The industry expectation remains that sometime next year, probably in the second half, the market will be in a far more balanced position and that the price will firm significantly to levels between $US60 and $US70 a barrel.
The wildcard, however, is the actions of the Middle East producers and the Saudis in particular. If OPEC production remains at near record levels and the Saudis remain more concerned about market share than price, the stability and price levels the industry needs before investment in exploration and development can recover might remain elusive.
While the oil price has fallen as the US dollar has risen, iron ore prices — which generally have the same inverse relationship with the dollar as oil — have been rising strongly, pushing past $US60 a tonne overnight.
The divergence appears to be driven by the strong levels of activity in China’s steel sector, probably because of the underestimated impact of China’s attempts to stimulate its economy through another wave of infrastructure investment.
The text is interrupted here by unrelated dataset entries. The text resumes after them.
-- ==== Sys2Proof/Laws/Claims.lean ====
section
/-! SUPPORT. The claim table's operations keep the law of R28. -/

namespace Sys2Proof.Machine

set_option Elab.async false

theorem Claim.passOn_lawful {c : Claim} {g : Group} {at' : Station → Bool} (h : c.lawful g at') (now : Time) :
    (c.passOn now).lawful g at' := by
  obtain ⟨h1, h2, h3, h4, h5⟩ := h
  unfold Claim.passOn
  split
  · exact ⟨Nat.zero_le _, List.nodup_nil, nofun, fun _ => rfl, fun st h => by rcases h with h | h <;> cases h⟩
  · rename_i w rest hw
    have hsub : ∀ x, x ∈ c.waiting.filter (· != w) → x ∈ c.waiting := fun x hx => (List.mem_filter.mp hx).1
    refine ⟨le_trans (List.length_filter_le _ _) h1, h2.filter _, fun st hs hm => ?_, nofun, fun st hs => ?_⟩
    · cases hs
      have := (List.mem_filter.mp hm).2
      simp at this
    · rcases hs with hs | hs
      · cases hs
        exact h5 w (.inr (by rw [hw]; exact List.mem_cons_self ..))
      · exact h5 st (.inr (hsub st hs))

/-- A station that attends and is permitted takes a group from no one. -/
theorem Claim.give_lawful {c : Claim} {g : Group} {at' : Station → Bool} (h : c.lawful g at') {st : Station}
    (ha : at' st = true) (hp : permitted g st = true) (now : Time) : (c.give st now).lawful g at' := by
  obtain ⟨h1, h2, h3, h4, h5⟩ := h
  refine ⟨le_trans (List.length_filter_le _ _) h1, h2.filter _, fun x hs hm => ?_, nofun, fun x hs => ?_⟩
  · cases hs
    have := (List.mem_filter.mp hm).2
    simp at this
  · rcases hs with hs | hs
    · cases hs; exact ⟨ha, hp⟩
    · exact h5 x (.inr (List.mem_filter.mp hs).1)

/-- Three stations: a list without repeats that leaves one out has at most two. -/
theorem stations_length {l : List Station} (h : l.Nodup) {x : Station} (hx : x ∉ l) : l.length ≤ 2 := by
  have h1 : (x :: l).Nodup := List.nodup_cons.mpr ⟨hx, h⟩
  have h2 : (x :: l).length ≤ [Station.a, .b, .c].length :=
    (List.Nodup.subperm h1 fun y _ => by cases y <;> decide).length_le
  have h3 : l.length + 1 ≤ 3 := h2
  omega

theorem Claim.wait_lawful {c : Claim} {g : Group} {at' : Station → Bool} (h : c.lawful g at') {st x : Station}
    (hx : c.holder = some x) (hne : x ≠ st) (hw : st ∉ c.waiting) (ha : at' st = true) (hp : permitted g st = true) :
    Claim.lawful { c with waiting := c.waiting ++ [st] } g at' := by
  obtain ⟨h1, h2, h3, h4, h5⟩ := h
  have hn : (c.waiting ++ [st]).Nodup := by
    rw [List.nodup_append]
    exact ⟨h2, List.nodup_singleton _, fun y hy z hz => by
      rw [List.mem_singleton] at hz
      subst hz
      exact fun e => hw (e ▸ hy)⟩
  have hx' : x ∉ c.waiting ++ [st] := fun hm => by
    rcases List.mem_append.mp hm with hm | hm
    · exact h3 x hx hm
    · exact hne (List.mem_singleton.mp hm)
  refine ⟨stations_length hn hx', hn, fun y hy => ?_, fun e => absurd (hx.symm.trans e) nofun, fun y hy => ?_⟩
  · have : y = x := Option.some.inj (hy.symm.trans hx)
    subst this
    exact hx'
  · rcases hy with hy | hy
    · exact h5 y (.inl hy)
    · rcases List.mem_append.mp hy with hy | hy
      · exact h5 y (.inr hy)
      · rw [List.mem_singleton.mp hy]; exact ⟨ha, hp⟩

theorem Claim.withdraw_lawful {c : Claim} {g : Group} {at' : Station → Bool} (h : c.lawful g at') (st : Station) :
    Claim.lawful { c with waiting := c.waiting.filter (· != st) } g at' := by
  obtain ⟨h1, h2, h3, h4, h5⟩ := h
  refine ⟨le_trans (List.length_filter_le _ _) h1, h2.filter _, fun x hs hm => h3 x hs (List.mem_filter.mp hm).1,
    fun e => ?_, fun x hs => ?_⟩
  · show c.waiting.filter _ = []
    rw [h4 e]; rfl
  · rcases hs with hs | hs
    · exact h5 x (.inl hs)
    · exact h5 x (.inr (List.mem_filter.mp hs).1)

theorem Claim.yieldBy_lawful {c : Claim} {g : Group} {at' : Station → Bool} (h : c.lawful g at') {st : Station}
    (hh : c.holder = some st) (hw : c.waiting ≠ []) (now : Time) : (c.yieldBy st now).lawful g at' := by
  have h0 := Claim.passOn_lawful h now
  obtain ⟨h1, h2, h3, h4, h5⟩ := h
  cases e : c.waiting with
  | nil => exact absurd e hw
  | cons w rest =>
    have ep : c.passOn now = c.give w now := by unfold Claim.passOn; rw [e]
    have hne : w ≠ st := fun x => h3 st hh (by rw [e, x]; exact List.mem_cons_self ..)
    refine Claim.wait_lawful (c := c.passOn now) h0 (x := w) (by rw [ep]; rfl) hne ?_ (h5 st (.inl hh)).1 (h5 st (.inl hh)).2
    rw [ep]
    exact fun hm => h3 st hh (List.mem_filter.mp hm).1

theorem Claim.overrideBy_lawful {c : Claim} {g : Group} {at' : Station → Bool} (h : c.lawful g at') {st x : Station}
    (hh : c.holder = some x) (hne : x ≠ st) (ha : at' st = true) (hp : permitted g st = true) (now : Time) :
    (c.overrideBy st x now).lawful g at' := by
  have h0 := Claim.give_lawful h ha hp now
  obtain ⟨h1, h2, h3, h4, h5⟩ := h
  have hx : x ∉ c.waiting.filter (· != st) := fun hm => h3 x hh (List.mem_filter.mp hm).1
  have hn : (x :: c.waiting.filter (· != st)).Nodup := List.nodup_cons.mpr ⟨hx, h2.filter _⟩
  have hs : st ∉ x :: c.waiting.filter (· != st) := fun hm => by
    rcases List.mem_cons.mp hm with hm | hm
    · exact hne hm.symm
    · have := (List.mem_filter.mp hm).2
      simp at this
  refine ⟨stations_length hn hs, hn, fun y hy => ?_, nofun, fun y hy => ?_⟩
  · cases hy; exact hs
  · rcases hy with hy | hy
    · exact h0.2.2.2.2 y (.inl hy)
    · rcases List.mem_cons.mp hy with hy | hy
      · rw [hy]; exact h5 x (.inl hh)
      · exact h0.2.2.2.2 y (.inr hy)

theorem PerGroup.get_set_eq {α : Type} (p : PerGroup α) (g k : Group) (x : α) :
    (p.set g x).get k = if k = g then x else p.get k := by
  cases g <;> cases k <;> rfl

/-- One group's entry changed within its law. -/
theorem Inside.modClaim {s : State} (h : Inside s) (g : Group) (f : Claim → Claim)
    (hf : (f (s.claims.get g)).lawful g s.attends) : Inside (s.modClaim g f) where
  claims := fun k => by
    show ((s.claims.set g (f (s.claims.get g))).get k).lawful k s.attends
    rw [PerGroup.get_set_eq]
    split
    · rename_i e
      subst e; exact hf
    · exact h.claims k
  draft := h.draft
  store := h.store
  setpoint := h.setpoint
  outputs := h.outputs
  copies := fun x a => match x with
    | .travel => h.copies .travel a
    | .spray => h.copies .spray a
    | .water => h.copies .water a
    | .supervision => h.copies .supervision a
  waterCopy := h.waterCopy
  frostCopy := h.frostCopy
  valves := h.valves
  estimate := h.estimate
  flow := h.flow
  queues := h.queues
  safeStop := h.safeStop
  idle := h.idle
  commission := h.commission
  starting := h.starting

/-- The slots, the draft or a record of the slots changed with the uses as they were. -/
theorem Inside.modProfile {s : State} (h : Inside s) (f : Profiles → Profiles)
    (hd : ∀ d, (f s.profile).draft = some d → s.attends d.owner = true)
    (hc : (f s.profile).changeover = s.profile.changeover) (hs : (f s.profile).storeOk)
    (hi : s.profile.idle → (f s.profile).idle) : Inside (s.modProfile f) where
  claims := h.claims
  draft := hd
  store := hs
  setpoint := h.setpoint
  outputs := h.outputs
  copies := fun x a => match x with
    | .travel => h.copies .travel a
    | .spray => h.copies .spray a
    | .water => h.copies .water a
    | .supervision => h.copies .supervision a
  waterCopy := h.waterCopy
  frostCopy := h.frostCopy
  valves := h.valves
  estimate := h.estimate
  flow := h.flow
  queues := h.queues
  safeStop := ⟨fun e => ⟨hc.trans (h.safeStop.1 e).1, (h.safeStop.1 e).2⟩, h.safeStop.2⟩
  idle := fun hm => ⟨(h.idle hm).1, hc.trans (h.idle hm).2.1, hi (h.idle hm).2.2.1, (h.idle hm).2.2.2⟩
  commission := h.commission
  starting := h.starting

theorem Inside.closeDraft {s : State} (h : Inside s) : Inside (closeDraft s) := by
  have h1 : Profiles.storeOk { s.profile with draft := none } := h.store
  have h2 : s.profile.idle → Profiles.idle { s.profile with draft := none } := fun e => e
  exact h.modProfile (fun p => { p with draft := none }) (fun _ hd => nomatch hd) rfl h1 h2

theorem Inside.discardDraftOf {raise : Raiser} (hr : ∀ r u, Cascade u (raise r u)) (st : Station) {s : State}
    (h : Inside s) : Inside (discardDraftOf raise st s) := by
  unfold Sys2Proof.Machine.discardDraftOf
  split
  · split
    · exact h.closeDraft.of_cascade (hr _ _)
    · exact h
  · exact h

theorem Inside.grantRaise {raise : Raiser} (hr : ∀ r u, Cascade u (raise r u)) (g : Group) (w : Handover)
    (o : Option Station) {s : State} (h : Inside s) : Inside (grantRaise raise g w o s) := by
  unfold Sys2Proof.Machine.grantRaise
  split
  · exact h.of_cascade (hr _ _)
  · exact h

theorem Inside.lostGroup {raise : Raiser} (hr : ∀ r u, Cascade u (raise r u)) (g : Group) (st : Station) {s : State}
    (h : Inside s) : Inside (lostGroup raise g st s) := by
  unfold Sys2Proof.Machine.lostGroup
  split
  · exact h.of_cascade (Cascade.travelHolderGone s)
  · exact h.discardDraftOf hr st
  · exact h

/-! ## A station leaving (R25 to R27) -/

theorem grantRaise_frame {raise : Raiser} (hr : ∀ r u, Cascade u (raise r u)) (g : Group) (w : Handover)
    (o : Option Station) (s : State) : Cascade s (Sys2Proof.Machine.grantRaise raise g w o s) := by
  unfold Sys2Proof.Machine.grantRaise
  split
  · exact hr _ _
  · exact .refl _

/-- R25 for one group: the station gone from it, the other groups as they were. -/
theorem leaveGroup_claims {raise : Raiser} (hr : ∀ r u, Cascade u (raise r u)) (st : Station) (w : Handover) (s : State)
    (g : Group) : (leaveGroup raise st w s g).claims = s.claims.set g
      (if (s.claims.get g).holder = some st then (s.claims.get g).passOn s.time
        else { s.claims.get g with waiting := (s.claims.get g).waiting.filter (· != st) }) := by
  unfold leaveGroup
  dsimp only
  split
  · split
    · exact (Cascade.travelHolderGone _).claims.trans (grantRaise_frame hr _ _ _ _).claims
    · exact (grantRaise_frame hr _ _ _ _).claims
  · rfl

theorem Inside.leaveGroup {raise : Raiser} (hr : ∀ r u, Cascade u (raise r u)) (st : Station) (w : Handover) (g : Group)
    {s : State} (h : Inside s) : Inside (leaveGroup raise st w s g) := by
  unfold Sys2Proof.Machine.leaveGroup
  dsimp only
  split
  · have h1 := h.modClaim g (fun c => c.passOn s.time) (Claim.passOn_lawful (h.claims g) s.time)
    split
    · exact (h1.grantRaise hr _ _ _).of_cascade (Cascade.travelHolderGone _)
    · exact h1.grantRaise hr _ _ _
  · exact h.modClaim g _ (Claim.withdraw_lawful (h.claims g) st)

/-- A station neither holds a group nor waits for it. -/
def Claim.without (c : Claim) (st : Station) : Prop := c.holder ≠ some st ∧ st ∉ c.waiting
Another factor may be the decline of China’s domestic iron ore producers, displaced by low-cost and higher-quality seaborne iron ore.
The recent filing of an anti-dumping complaint by more than 20 Chinese domestic miners was a signal that the pressure on those producers has become acute as they lose both market share and actual volumes to imports from Australia and Brazil.
There is also structural change occurring within China’s steel industry and resource sector, with the authorities trying to drive out uneconomic capacity.
With a significant proportion of China’s domestic iron ore production integrated with local steel producers, the emphasis on fewer, larger and more efficient mills would have a disproportionate impact on the domestic miners and could boost demand for the higher quality ore imports.